Он говорил и говорил. Говорил убедительно. Горбачев попросил его оставить папку с докладной денька на два, на три, он почитает, проконсультируется со специалистами, посоветуется на заводе. Зерно истины, по его мнению, в утверждениях Крутилича есть, если, конечно, он, Горбачев, все–таки давно оторвавшийся от непосредственной практики завода, не отстал от современной организации некоторых производственных процессов. Вот он изучит вопрос, и тогда, возможно, они вновь встретятся.
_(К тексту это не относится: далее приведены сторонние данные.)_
-- ==== Sys2Proof/Syntax.lean ====
section
/-!
DEFINITION. The operations and events of the part, one constructor per row of the opcode table, in the table's order.
The first 208 are the 32-bit instruction words of R5 to R18, with the fields of their encodings as operands. An engine
command (R19, R20) is the step in which its engine takes a unit of that command; its operand names the engine, or the core
whose queue it takes from, and the command's own fields stand in the queued command word. The other rows are the events of
the part; an operand names the message, core, ring, node, queue or partition the event is about. Cores are 17-bit core ids
(R50), clusters core id div 8, supergroups logical ids.
-/
namespace Sys2Proof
Крутилич поблагодарил, сказал, что был уверен в поддержке, что Горбачев ему сразу понравился — лицо рабочего человека, не бюрократ, не вельможа, — и, довольный, ушел.
Горбачев принимал одного посетителя за другим и чувствовал себя все хуже. Ко времени обеда он совсем сдал, пошел в кабинет ко второму секретарю, сказал, что, пожалуй, уедет домой и не вернется сегодня, полежит: мотор что–то неровно работает. Второй секретарь пошутил: клапанам, дескать, притирочку надо сделать да на поршнях кольца поменять.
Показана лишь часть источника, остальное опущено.